Data shown:
/-- The hart a frame holds, with what the die has kept of it (12 R353). -/
def State.thaw (s : State) (h : HartId) (k : Context) (old : Kept) : Hart :=
  let rd := s.frameRead h k
  let hd := rd 0
  let csr (j : Nat) : Nat := rd (0x108 + 8 * j)
  let g := grantOf (csr 6)
  let n := 256 * g.groups / 8
  let wide (o : Nat) : Nat := leNat (dwords ((List.range n).map (fun j => rd (o + 8 * j))))
  let mt := BitVec.ofNat 64 (csr 5)
  let mvl := mtMvl mt
  let hs := hstatOf (csr 8)
  let stream (q : Nat) : Option Stream :=
    if bit hd (40 + q) then
      let at_ (j : Nat) : Nat := rd (0x600 + 64 * q + 8 * j)
      let x := streamOfDesc ((List.range 4).map at_) 0
      let y := ((old.streams.find? (fun r => r.1 == q)).map Prod.snd).getD x
      some { x with
        consumed := fld (at_ 4) 0 48, arrived := fld (at_ 4) 0 48 + fld (at_ 5) 0 48
        refetch := (y.faults.map Prod.fst ++ y.refetch), ready := y.ready, after := y.after, data := y.data }
    else none
  { Hart.init h with
    st := .run, pc := word (rd 8), priv := old.priv
    ctx := k.ctx, accord := k.accord
    a := Vector.ofFn (fun r : Fin 32 => if r = 0 then 0 else word (rd (0x8 + 8 * r.val)))
    v := Vector.ofFn (fun r : Fin 32 => BitVec.ofNat 16384 (wide (0x10000 + 0x800 * r.val)))
    cm := BitVec.ofNat 16384 (wide 0x20000)
    m := Vector.ofFn (fun r : Fin 8 => if r = 0 then 0 else BitVec.ofNat 16384 (wide (0x20000 + 0x800 * r.val)))
    hcm := BitVec.ofNat 16384 (wide 0x24000)
    ta := Vector.ofFn (fun t : Fin 4 =>
      if t.val < mtTiles mt then
        BitVec.ofNat 131072 (leNat (dwords ((List.range (mvl * mvl / 2)).map (fun j => rd (0x30000 + 4 * t.val * mvl * mvl + 8 * j)))))
      else 0)
    tvalid := Vector.ofFn (fun t : Fin 4 => bit hd (52 + t.val)), epoch := old.epoch
    c := Vector.ofFn (fun r : Fin 8 => BitVec.ofNat 16 (fld (rd (0x190 + 8 * (r.val / 4))) (16 * (r.val % 4)) 16))
    cscope := old.cscope, mscope := old.mscope
    t := Vector.ofFn (fun r : Fin 8 =>
      let x := rd (0x1A0 + 8 * r.val)
      { ld := bit x 63, st := bit x 62, eng := bit x 61, rem := bit x 60, scope := scopeOfCode (fld x 56 2), upTo := 0
        pend := fld x 0 32 })
    fflags := BitVec.ofNat 5 (csr 0), frm := BitVec.ofNat 3 (csr 1), mstat := BitVec.ofNat 6 (csr 2)
    vl := BitVec.ofNat 15 (csr 3), vtype := BitVec.ofNat 4 (csr 4), mtype := mt, fwdMtype := mt, grant := g
    leasecap := BitVec.ofNat 11 (csr 7), hstat := hs, epc := word (csr 9), ecause := word (csr 10)
    eval := word (csr 11), hvl := BitVec.ofNat 15 (csr 12), hvtype := BitVec.ofNat 4 (csr 13), htvec := word (csr 14)
    hscratch := word (csr 15), cycleBase := s.cycle - csr 16
    waddr := Vector.ofFn (fun r : Fin 4 => word (rd (0xB00 + 8 * r.val)))
    wctl := Vector.ofFn (fun r : Fin 4 => BitVec.ofNat 9 (rd (0xB20 + 8 * r.val)))
    leases := Vector.ofFn (fun r : Fin 2 =>
      let x := rd (0x1E0 + 8 * r.val)
      match fld x 62 2 with
      | 1 => some { line := fld x 6 50, ends := 0, fate := .expired }
      | 2 => some { line := fld x 6 50, ends := 0, fate := .broken }
      | _ => none)
    armed := (List.range 8).filterMap (fun j =>
      let x := rd (0x200 + 8 * j)
      if bit x 63 then some { bar := Fin.ofNat 64 (fld x 56 6), ctr := Fin.ofNat 8 (fld x 48 3), x := BitVec.ofNat 16 x
                              id := 0, off := 0x200 + 8 * j, pend := fld x 32 16 } else none)
    markers := (List.range 64).filterMap (fun j =>
      let x := rd (0x240 + 8 * j)
      if bit x 63 then some { bar := Fin.ofNat 64 (fld x 56 6), id := 0, off := 0x240 + 8 * j, pend := fld x 0 32 } else none)
    latest := Vector.ofFn (fun b : Fin 64 =>
      let x := fld (rd (0x440 + 8 * (b.val / 2))) (32 * (b.val % 2)) 32
      if !bit x 31 then .none
      else if bit x 30 then .fired (BitVec.ofNat 16 x)
      else match old.latest.find? (fun l => l.1 == b.val) with
        | some l => .pending l.2
        | none => .none)
    q := Vector.ofFn (fun r : Fin 8 => stream r.val)
    sil := Vector.ofFn (fun r : Fin 8 =>
      if bit hd (32 + r.val) then some (silOf ((List.range 6).map (fun j => word (rd (0x800 + 64 * r.val + 8 * j))))) else none)
    rq := (List.range (fld hd 20 5)).map (fun j => word (rd (0xA00 + 8 * j)))
    bq := (List.range (fld hd 14 6)).map (fun j => bit (rd 0xA80) j)
    async := old.async, launch := old.launch }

How to complete this task: Some lines in the material contain "Prod". Show all of them.

Response box:
      let y := ((old.streams.find? (fun r => r.1 == q)).map Prod.snd).getD x
        refetch := (y.faults.map Prod.fst ++ y.refetch), ready := y.ready, after := y.after, data := y.data }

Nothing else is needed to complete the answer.